The letter supposedly had come from fellow workers who over the years
had attended retirement parties together and sometimes lunched with Clarke
and Parkin. There was no part of their lives untouched by the letter's ranting.
"The God stuff really bothered me," says Parkin.
Their size, their looks, their spirituality, their past, their sexual
orientation -- Clarke and Parkin are lesbians but not romantically involved
with each other -- were attacked. "Good people embraced by the love of God"
(the letter read) knew enough buzz words to include most of them in one long
paragraph, accusing the two of graphic sexual fantasies and even
anti-Semitism.
Whoever had typed it had used a computer for some anonymity but had addressed
the envelope by hand. The Auburn police would investigate that, and Prudential
officials quickly sought a professional hand-writing analysis.
As vice president for Prudential's public relations in the corporate office
in
Newark, New Jersey, Bob DeFillippo has never read the hate letter that Clarke
and Parkin received, but he is very familiar with the case.

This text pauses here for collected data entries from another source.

/-- SEQ_NOP (Table 15-3). -/
def execSeqNop (d c : Nat) (s : State) : Out := .next (s.seqRow d c .nop)
/-- SEQ_ADD (Table 15-3). -/
def execSeqAdd (d c : Nat) (s : State) : Out := .next (s.seqRow d c .add)
/-- SEQ_SUB (Table 15-3). -/
def execSeqSub (d c : Nat) (s : State) : Out := .next (s.seqRow d c .sub)
/-- SEQ_AND (Table 15-3). -/
def execSeqAnd (d c : Nat) (s : State) : Out := .next (s.seqRow d c .and)
/-- SEQ_OR (Table 15-3). -/
def execSeqOr (d c : Nat) (s : State) : Out := .next (s.seqRow d c .or)
/-- SEQ_XOR (Table 15-3). -/
def execSeqXor (d c : Nat) (s : State) : Out := .next (s.seqRow d c .xor)
/-- SEQ_SHL (Table 15-3). -/
def execSeqShl (d c : Nat) (s : State) : Out := .next (s.seqRow d c .shl)
/-- SEQ_SHR (Table 15-3). -/
def execSeqShr (d c : Nat) (s : State) : Out := .next (s.seqRow d c .shr)
/-- SEQ_SAR (Table 15-3). -/
def execSeqSar (d c : Nat) (s : State) : Out := .next (s.seqRow d c .sar)
/-- SEQ_MULU (Table 15-3). -/
def execSeqMulu (d c : Nat) (s : State) : Out := .next (s.seqRow d c .mulu)
/-- SEQ_MULS (Table 15-3). -/
def execSeqMuls (d c : Nat) (s : State) : Out := .next (s.seqRow d c .muls)
/-- SEQ_CMP (Table 15-3). -/
def execSeqCmp (d c : Nat) (s : State) : Out := .next (s.seqRow d c .cmp)
/-- SEQ_ADDI (Table 15-3). -/
def execSeqAddi (d c : Nat) (s : State) : Out := .next (s.seqRow d c .addi)
/-- SEQ_CMPI (Table 15-3). -/
def execSeqCmpi (d c : Nat) (s : State) : Out := .next (s.seqRow d c .cmpi)
/-- SEQ_ANDI (Table 15-3). -/
def execSeqAndi (d c : Nat) (s : State) : Out := .next (s.seqRow d c .andi)
/-- SEQ_ORI (Table 15-3). -/
def execSeqOri (d c : Nat) (s : State) : Out := .next (s.seqRow d c .ori)
/-- SEQ_XORI (Table 15-3). -/
def execSeqXori (d c : Nat) (s : State) : Out := .next (s.seqRow d c .xori)
/-- SEQ_SHLI (Table 15-3). -/
def execSeqShli (d c : Nat) (s : State) : Out := .next (s.seqRow d c .shli)
/-- SEQ_SHRI (Table 15-3). -/
def execSeqShri (d c : Nat) (s : State) : Out := .next (s.seqRow d c .shri)
/-- SEQ_SARI (Table 15-3). -/
def execSeqSari (d c : Nat) (s : State) : Out := .next (s.seqRow d c .sari)
/-- SEQ_LDI (Table 15-3). -/
def execSeqLdi (d c : Nat) (s : State) : Out := .next (s.seqRow d c .ldi)
/-- SEQ_LIH (Table 15-3). -/
def execSeqLih (d c : Nat) (s : State) : Out := .next (s.seqRow d c .lih)
/-- SEQ_LDL (R847). -/
def execSeqLdl (d c : Nat) (s : State) : Out := .next (s.seqRow d c .ldl)
/-- SEQ_STL (R847). -/
def execSeqStl (d c : Nat) (s : State) : Out := .next (s.seqRow d c .stl)
/-- SEQ_LDG (R849, R851). -/
def execSeqLdg (d c : Nat) (s : State) : Out := .next (s.seqRow d c .ldg)
/-- SEQ_STG (R849, R850). -/
def execSeqStg (d c : Nat) (s : State) : Out := .next (s.seqRow d c .stg)
/-- SEQ_AADD (R849, R851). -/
def execSeqAadd (d c : Nat) (s : State) : Out := .next (s.seqRow d c .aadd)
/-- SEQ_ASWP (R849, R851). -/
def execSeqAswp (d c : Nat) (s : State) : Out := .next (s.seqRow d c .aswp)
/-- SEQ_STLN (Table 15-3). -/
def execSeqStln (d c : Nat) (s : State) : Out := .next (s.seqRow d c .stln)
/-- SEQ_SYNC (R850). -/
def execSeqSync (d c : Nat) (s : State) : Out := .next (s.seqRow d c .sync)
/-- SEQ_MBR (Table 15-3). -/
def execSeqMbr (d c : Nat) (s : State) : Out := .next (s.seqRow d c .mbr)
/-- SEQ_MBW (Table 15-3, R882). -/
def execSeqMbw (d c : Nat) (s : State) : Out := .next (s.seqRow d c .mbw)
/-- SEQ_RSR (R857). -/
def execSeqRsr (d c : Nat) (s : State) : Out := .next (s.seqRow d c .rsr)
/-- SEQ_WSR (R857, R883). -/
def execSeqWsr (d c : Nat) (s : State) : Out := .next (s.seqRow d c .wsr)
/-- SEQ_B (R856). -/
def execSeqB (d c : Nat) (s : State) : Out := .next (s.seqRow d c .b)
/-- SEQ_CALL (Table 15-3). -/
def execSeqCall (d c : Nat) (s : State) : Out := .next (s.seqRow d c .call)
/-- SEQ_JR (Table 15-3). -/
def execSeqJr (d c : Nat) (s : State) : Out := .next (s.seqRow d c .jr)
/-- SEQ_RET (Table 15-3). -/
def execSeqRet (d c : Nat) (s : State) : Out := .next (s.seqRow d c .ret)
/-- SEQ_RETI (Table 15-3). -/
def execSeqReti (d c : Nat) (s : State) : Out := .next (s.seqRow d c .reti)
/-- SEQ_WAIT (R863). -/
def execSeqWait (d c : Nat) (s : State) : Out := .next (s.seqRow d c .wait)
/-- SEQ_HALT (Table 15-3). -/
def execSeqHalt (d c : Nat) (s : State) : Out := .next (s.seqRow d c .halt)
/-- SEQ_BRK (Table 15-3). -/
def execSeqBrk (d c : Nat) (s : State) : Out := .next (s.seqRow d c .brk)

/-- A running core reaches a word that it cannot execute. -/
def State.seqBad (s : State) (d c : Nat) (f : Fetched) (v : Nat) : State :=
  if s.peekFetch d c = f ∧ s.seqReady d c then
    match s.fetchBp d c with
    | some n => s.bpHalt d c n
    | none => (s.fetch d c).seqException d c v
  else s

/-- SEQ_ILLEGAL_INSTRUCTION (R846, R854, R860 to R862). -/
def execSeqIllegalInstruction (d c : Nat) (s : State) : Out := .next (s.seqBad d c .illegal 0)
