-- ==== Sys2Proof/Machine/Loader.lean ====
section
/-!
DEFINITION. Images, the configuration loader and the Sparge engine (R340 to R359, R372 to R392, R401).
-/
namespace Sys2Proof.Machine

/-! ## Configuration memory -/

/-- The state with a word of configuration memory replaced. -/
def State.setCfgCell (s : State) (a : Nat) (c : Cell) : State :=
  s.setCfg { s.cfg with cmem := mset s.cfg.cmem a c (cfgInit a) }

/-- A frame written through the frame port, with a fresh trailer (R341, R378). -/
def State.writeFrame (s : State) (d i f : Nat) (ws : List Nat) : State :=
  let put := fun (s : State) (k v : Nat) =>
    let a := cfgAddr d i f k
    let w := dataWord v
    s.setCfgCell a ⟨w, checkOf w a⟩
  let s : State := (List.range 128).foldl (fun s k => put s k (ws.getD k 0)) s
  put s 128 (crc32c (ws.flatMap fun v => leBytes 6 v))

/-- The position of DIO cell 0 of an island among the die's cells, if it is an edge island (Table 4-7). -/
def dioBase (i : Nat) : Option Nat := (indexOf? dioIslands i).map (4 * ·)

/-- The safe-state codes of an island's DIO cells stored (R1007). -/
def State.setDioSafe (s : State) (d i codes : Nat) : State :=
  match dioBase i with
  | none => s
  | some b =>
    let n := if b < 24 then RegName.DIO_SAFE_LO else RegName.DIO_SAFE_HI
    let w := s.rw n d
    let lo := 2 * (b % 24)
    s.ww n (w / 2 ^ (lo + 8) * 2 ^ (lo + 8) + codes % 256 * 2 ^ lo + w % 2 ^ lo) d

/-- An island cleared to the state of R227, and its map bits 0 (R350, R374, R405, R1007). -/
def State.clearIsland (s : State) (d i : Nat) : State :=
  let lo := cfgAddr d i 0 0 / 0x8000
  let s := s.setCfg { s.cfg with
    cmem := s.cfg.cmem.filter fun e => e.1 / 0x8000 != lo
    emap := (List.range 80).foldl (fun m f => mset m (key3 d i f) 0 0) s.cfg.emap
    origin := mset s.cfg.origin (key2 d i) 7 7
    ctl := mset s.cfg.ctl (key2 d i) (0, 0) (0, 0) }
  let s := s.setIsland d i { s.island d i with ar := 0, runWanted := false }
  let s := (s.initRegs d i).setDioSafe d i 0
  let s := s.wf F.FAB_ISL_LIMIT_LIMIT_CODE s.gradeLimit d i
  s.wf F.ISL_CLK_CTL_RUN 0 d i

/-- The islands of the part, as (die, island). -/
def State.allIslands (s : State) : List (Nat × Nat) := s.fabDies.flatMap fun d => (List.range 16).map fun i => (d, i)

/-! ## Image bytes -/

/-- A word of DRAM, scratchpad or I/O-die scratchpad of this device read by the loader; none where it is unmapped (R401). -/
def State.readGlobal (s : State) (a : Nat) : Option TWord × State :=
  let d := addrDie a
  let l := addrLocal a
  if addrDev a ≠ s.devNum then (none, s)
  else if d = 0 ∧ 0x100000000 ≤ l then
    let c := l / 0x100000000 - 1
    if c < 2 ∧ s.dramState c = 2 ∧ l - dramBase c < s.dramWords c then
      let t : Txn := ⟨.read, 0, 3, 0, a, 1, 48, 0, [], .requests, 0⟩
      let r := s.dramReadWords c (s.dramSnap c t) .read
      (r.1.head?, r.2)
    else (none, s)
  else if (d = 0 ∧ l < 0x20000) ∨ (0 < d ∧ d < 5 ∧ s.hasDie d ∧ l < 0x80000) then
    let r := s.readWord d l .read true
    (some r.1, r.2.2)
  else (none, s)

/-- Words from a global address on, if each is mapped and tagged as data (R401 cause 0xF). -/
def State.readData (s : State) (a n : Nat) : Option (List Nat) × State :=
  (List.range n).foldl (fun (r : Option (List Nat) × State) k =>
    match r.1 with
    | none => r
    | some ws =>
      let y := r.2.readGlobal (a + k)
      match y.1 with
      | some w => (if w.tag.toNat < 2 then some (ws ++ [w.data.toNat]) else none, y.2)
      | none => (none, y.2)) (some [], s)

/-- Bytes of memory: `n` from byte `off` of the word at a global address (R61, R411). -/
def State.memBytes (s : State) (a off n : Nat) : Option (List Nat) × State :=
  let w := off / 6
  let r := s.readData (a + w) ((off + n + 5) / 6 - w)
  (r.1.map fun ws => ((ws.flatMap fun v => leBytes 6 v).drop (off - 6 * w)).take n, r.2)

/-- Bytes of a load's source: flash slot, host stream or memory. -/
def State.imgBytes (s : State) (l : Load) (off n : Nat) : Option (List Nat) × State :=
  if l.src < 3 then (some (s.flashBytes ((s.slot l.src).1 + off) n), s)
  else if l.src = 3 then (if off + n ≤ l.bytes.length then some ((l.bytes.drop off).take n) else none, s)
  else if l.src = 4 then s.memBytes l.addr off n
  else (none, s)

/-! ## The header -/

/-- An image header's fields (Table 7-1). -/
def parseHdr (h : List Nat) : ImgHdr :=
  let le := fun a n => leNat ((h.drop a).take n)
  ⟨bit (h.getD 7 0) 0, bit (h.getD 7 0) 1, le 8 4, le 12 4, (h.drop 16).take 8, le 24 8, le 36 4, le 40 4, beNat ((h.drop 48).take 32)⟩

/-- The islands of a mask, in ascending die and island order (Table 7-1, R349). -/
def maskIslands (m : Nat) : List (Nat × Nat) := ((List.range 64).filter fun k => bit m k).map fun k => (k / 16 + 1, k % 16)

/-- A header without content. -/
def ImgHdr.none : ImgHdr := ⟨false, false, 0, 0, [], 0, 0, 0, 0⟩

/-- Whether the header's layout is valid (R344, Table 7-1). -/
def hdrLayout (h : List Nat) : Bool :=
  let le := fun a n => leNat ((h.drop a).take n)
  let x := parseHdr h
  le 0 4 == 0x3A5E7710 && le 4 2 == 1 && h.getD 7 0 < 4 && 1 ≤ x.count && x.count ≤ 1048576
    && le 32 4 == 512 + 800 * x.count && (x.ebmLen == 0 || x.ebmLen == 16 + 16 * 80 * (maskIslands x.mask).length)
    && x.len == 512 + 800 * x.count + x.ebmLen && le 44 4 == 0 && (h.drop 208).all (· == 0) && h.length == 512

/-- The cause for which a header is refused, 0 if it is accepted (R352, R354, R401): part and islands, PARTIAL, PLAIN, key
hash and signature in this order. -/
def State.hdrCause (s : State) (l : Load) (h : List Nat) : Nat :=
  let x := parseHdr h
  let magic := leNat (h.take 4)
  let key := (h.drop 80).take 64
  if magic ≠ 0x3A5E7710 ∧ l.src < 3 then 3
  else if !hdrLayout h then 4
  else if !(h.getD 6 0 == s.part || (s.is40X && h.getD 6 0 == 0x28))
      || (maskIslands x.mask).any (fun e => !s.fabDies.contains e.1) then 5
  else if x.partialImg && (l.powerOn || l.src != 4) then 0xE
  else if x.plain then (if s.cfg.fuses.secureEn then 8 else 0)
  else if sha256 key ≠ (if s.cfg.fuses.revoke0 then s.cfg.fuses.keyHash1 else s.cfg.fuses.keyHash0) then 6
  else if !sigGood (beNat key) (sha256 (h.take 144)) (beNat ((h.drop 144).take 64)) then 7
  else 0

/-! ## Records -/

/-- A frame header word (Table 7-3). -/
structure FrameHdr where
  kind : Nat
  die : Nat
  isl : Nat
  unit : Nat
  index : Nat
  seq : Nat
deriving DecidableEq, Repr

/-- A frame header word's fields. -/
def parseFrame (w : Nat) : FrameHdr := ⟨bits w 47 44, bits w 43 41, bits w 40 37, bits w 36 32, bits w 31 20, bits w 19 0⟩

/-- The place of the records after one with header `f`, if it may stand there (R346, R349). -/
def recNext (isls : List (Nat × Nat)) (dies : List Nat) (p : RecPos) (f : FrameHdr) : Option RecPos :=
  let here := isls[p.cur]? == some (f.die, f.isl)
  let next := if p.phase = 0 then p.cur else p.cur + 1
  let whole := isls.isEmpty || (p.phase == 81 && p.cur + 1 == isls.length)
  match f.kind with
  | 1 => if !p.tail && here && 1 ≤ p.phase && p.phase ≤ 80 && f.index + 1 == p.phase && f.unit == 0 then
      some { p with phase := p.phase + 1 } else none
  | 2 => if !p.tail && (p.phase == 0 || p.phase == 81) && isls[next]? == some (f.die, f.isl) && f.unit == 0 && f.index == 0 then
      some ⟨next, 1, false⟩ else none
  | 3 => if f.unit < 24 then (if !p.tail && here && p.phase == 81 then some p else none)
    else if f.unit < 28 && whole && f.isl == 0 && dies.contains f.die then some { p with tail := true } else none
  | 4 => if f.unit < 4 && whole && f.isl == 0 && dies.contains f.die then some { p with tail := true } else none
  | _ => none

/-- Whether the records are complete at a place (R349). -/
def recEnd (isls : List (Nat × Nat)) (p : RecPos) : Bool := isls.isEmpty || (p.phase == 81 && p.cur + 1 == isls.length)

/-- Whether a partial image may not hold a record (R382). -/
def partialBars (isls : List (Nat × Nat)) (f : FrameHdr) : Bool :=
  f.kind == 4 || (f.kind == 3 && 24 ≤ f.unit) || !isls.contains (f.die, f.isl)

/-- The GCM IV of a frame (R353). -/
def frameIv (x : ImgHdr) (seq : Nat) : Nat := beNat (x.nonce ++ beBytes 4 seq)

/-- A record's payload in clear, if its GCM check passes; a plain image's as it stands (R353, R354). -/
def State.recPayload (s : State) (x : ImgHdr) (r : List Nat) (seq : Nat) : Option (List Nat) :=
  let ct := (r.drop 6).take 768
  if x.plain then some ct
  else if gcmTag (beBytes 32 s.cfg.fuses.imageKey) (frameIv x seq) (r.take 6) ct = beNat ((r.drop 774).take 16) then
    some (gcmBytes (beBytes 32 s.cfg.fuses.imageKey) (frameIv x seq) ct)
  else none

/-- The six-byte words of a payload (R61). -/
def payloadWords (bs : List Nat) : List Nat := (List.range 128).map fun k => leNat ((bs.drop (6 * k)).take 6)

/-- An island control frame (Table 7-4, R198, R378): limit and period, TARGET and FLOOR clamped, DIO codes; word 1 is kept
for the release. -/
def State.controlFrame (s : State) (d i : Nat) (ws : List Nat) : State :=
  let w0 := ws.getD 0 0
  let lim := bits w0 7 0
  let s := (s.wf F.FAB_ISL_LIMIT_PERIOD_PS (bits w0 31 16) d i).wf F.FAB_ISL_LIMIT_LIMIT_CODE lim d i
  let s := s.wf F.ISL_CLK_CTL_TARGET (min lim (s.rf F.ISL_CLK_CTL_TARGET d i)) d i
  let s := (s.wf F.ISL_CLK_CTL_FLOOR (min lim (s.rf F.ISL_CLK_CTL_FLOOR d i)) d i).refloor d i
  let s := s.setDioSafe d i (bits (ws.getD 2 0) 7 0)
  s.setCfg { s.cfg with ctl := mset s.cfg.ctl (key2 d i) (1, ws.getD 1 0) (0, 0) }

/-- Whether a control frame's zero fields are zero (R347). -/
def controlOk (i : Nat) (ws : List Nat) : Bool :=
  bits (ws.getD 0 0) 47 32 == 0 && bits (ws.getD 0 0) 15 8 == 0 && bits (ws.getD 1 0) 47 25 == 0
    && bits (ws.getD 2 0) 47 8 == 0 && ((dioBase i).isSome || ws.getD 2 0 == 0) && (ws.drop 3).all (· == 0)

/-- The base and size of the memory that a tagged-memory frame writes (Table 7-3). -/
def taggedTarget (f : FrameHdr) : Nat × Nat :=
  if f.unit < 24 then (bmAddr f.isl f.unit 0, 1024) else (0x0E000000 + (f.unit - 24) * 0x4000 + 0x2000, 4096)

/-- A record's payload written to its target (R348, R378). -/
def State.writeRecord (s : State) (f : FrameHdr) (ws : List Nat) : State :=
  match f.kind with
  | 1 => s.writeFrame f.die f.isl f.index ws
  | 2 => s.controlFrame f.die f.isl ws
  | 3 =>
    let t := taggedTarget f
    (List.range 96).foldl (fun s j =>
      let k := f.index * 96 + j
      if k < t.2 then
        let tag := ws.getD (96 + j / 24) 0 / 2 ^ (2 * (j % 24)) % 4
        s.storeWord f.die (t.1 + k) ⟨BitVec.ofNat 48 (ws.getD j 0), BitVec.ofNat 2 tag⟩
      else s) s
  | _ => (List.range 128).foldl (fun s j =>
      let k := f.index * 128 + j
      if k < 8192 then s.storeWord f.die (0x0E000000 + f.unit * 0x4000 + k) (dataWord (ws.getD j 0)) else s) s

/-- Whether the octets of a record that must be zero are zero (Table 7-2). -/
def recZeros (x : ImgHdr) (r : List Nat) : Bool :=
  ((r.drop 790).take 6).all (· == 0) && (!x.plain || ((r.drop 774).take 16).all (· == 0))

/-- What a record fails for: 0 nothing, else its cause, with its header and clear payload (R355, R382, R401). -/
def State.recCause (s : State) (l : Load) (r : List Nat) : Nat × FrameHdr × List Nat :=
  let f := parseFrame (leNat (r.take 6))
  let isls := maskIslands l.hdr.mask
  let bad := fun c => (c, f, ([] : List Nat))
  if crc32c (r.take 796) ≠ leNat ((r.drop 796).take 4) then bad 9
  else if l.hdr.partialImg && partialBars isls f then bad 0xE
  else if f.seq ≠ l.next ∨ (recNext isls s.fabDies l.pos f).isNone ∨ !recZeros l.hdr r then bad 0xB
  else match s.recPayload l.hdr r f.seq with
    | none => bad 0xA
    | some bs =>
      let ws := payloadWords bs
      if f.kind = 2 ∧ !controlOk f.isl ws then bad 0xB
      else if f.kind = 3 ∧ !(ws.drop 100).all (· == 0) then bad 0xB
      else (0, f, ws)

/-! ## Ends of a load -/

/-- A load's failure recorded and raised (R401); a streamed image is source 3, as where it succeeds. -/
def State.loadFailed (s : State) (src cause seq : Nat) : State :=
  let s := ((s.wf F.CFG_LOAD_STAT_FAILED 1 0).wf F.CFG_LOAD_STAT_CAUSE cause 0).wf F.CFG_LOAD_STAT_FRAME_SEQ seq 0
  let s := ((s.wf F.CFG_LOAD_STAT_SOURCE (if src = 8 then 3 else src) 0).wf F.CFG_LOAD_STAT_BUSY 0 0).wf F.CFG_LOAD_CTL_START 0 0
  s.raise .configLoadFailed 0 0 (s.rw .CFG_LOAD_STAT 0)

/-- The islands that a load holds: those of a partial image, or all (R376, R378). -/
def State.heldBy (s : State) (x : ImgHdr) : List (Nat × Nat) := if x.partialImg then maskIslands x.mask else s.allIslands

/-- Step 1 of Table 7-9: RUN cleared, the channels as on an island reset, the island held (R149, R159, R378, R1010). Its registers
keep their values until step 6, and its DIO balls go to their safe-state levels; in a load while the device runs (`live`) until
RUN is 1 again (R220, R376). -/
def State.holdIsland (s : State) (d i : Nat) (live : Bool) : State :=
  let s := (((s.noteDio d i).wf F.ISL_CLK_CTL_RUN 0 d i).resetChannels d i).openShadow d i 0
  s.setIsland d i { s.island d i with held := true, runWanted := false, dioHold := live }

/-- Since its load the DIO cells of an island have not driven (R1006). -/
def State.dioForget (s : State) (d i : Nat) : State :=
  (List.range 48).foldl (fun (s : State) k =>
    if dioIsland k = i then s.setDio d k { s.dioCell d k with driven := none } else s) s

/-- Step 6 of Table 7-9: flip-flops and DIO registers take INIT, slices 0, the port B modes take effect, and RUN is to be
set if START_RUN is 1 (R221, R228, R378). An island without a control frame only ends its hold. R274 ties a new port B mode to the
setting of RUN, and step 6 of R378 lists it beside RUN, which R221 may put off and START_RUN = 0 leaves out: the mode takes effect
at step 6 in each case, when window accesses go on too (DESIGN CHOICE, log 169). No AR of the new logic is 1 yet. -/
def State.releaseIsland (s : State) (d i : Nat) : State :=
  let c := mget s.cfg.ctl (key2 d i) (0, 0)
  let x := s.island d i
  let s := (s.setIsland d i { x with held := false }).shadowEnded d i
  if c.1 = 0 then s
  else
    let s := (s.setIsland d i { s.island d i with ar := 0, runWanted := bit c.2 24 }).initRegs d i
    let s := (s.dioForget d i).wf F.BM_PORTB_MODE_WINDOW (bits c.2 23 0) d i
    s.setCfg { s.cfg with ctl := mset s.cfg.ctl (key2 d i) (0, 0) (0, 0) }

/-- The cores of the part, as (die, core). -/
def State.allCores (s : State) : List (Nat × Nat) := s.fabDies.flatMap fun d => (List.range 4).map fun c => (d, c)

/-- The start of a full load: every core is reset (R884, R890). -/
def State.coresReset (s : State) : State := s.allCores.foldl (fun s e => s.coreReset e.1 e.2 false) s

/-- Every island of a full load is released: RUN is set on the cores that the image loaded (R890). -/
def State.coresRun (s : State) : State := s.cfg.cores.foldl (fun s k =>
  if s.seqState (k / 4) (k % 4) = 0 then s.coreStart (k / 4) (k % 4) else s) s

/-- A load that had begun to change islands fails or is abandoned: its islands are cleared and no longer held (R374, R406). -/
def State.undoLoad (s : State) (l : Load) : State :=
  if !l.begun then s
  else (s.heldBy l.hdr).foldl (fun s e => (s.clearIsland e.1 e.2).releaseIsland e.1 e.2) s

He finds the idea
that one Prudential employee wrote a hate letter to another reprehensible. "We
have zero tolerance for such behavior," DeFillippo says, offering numerous
policy statements that Prudential has issued in the past few years to prove
that.
But until the author of the letter is found and Prudential closes its own
investigation, Clarke and Parkin are left waiting. Then, again, they're used to
waiting.
The threat of downsizing had been hanging over their heads for some time. The
worldwide company, which uses as its logo the Rock of Gibraltar to emphasize
its stability, once had 25,000 agents selling and managing its insurance. It
now has 9000 and much smaller support staffs.
The company is currently involved in court-ordered remediation. A
class-action
suit was settled earlier this year that claimed misleading sales practices had
cost policyholders thousands of dollars over a 15-year period. The cost of the
suit could be as high as $260 million, according to Prudential documents sent
to affected policyholders.
Prudential is suffering, publicity-wise. Its image as a family insurer is
tarnished, and the Rock may be crumbling just a bit.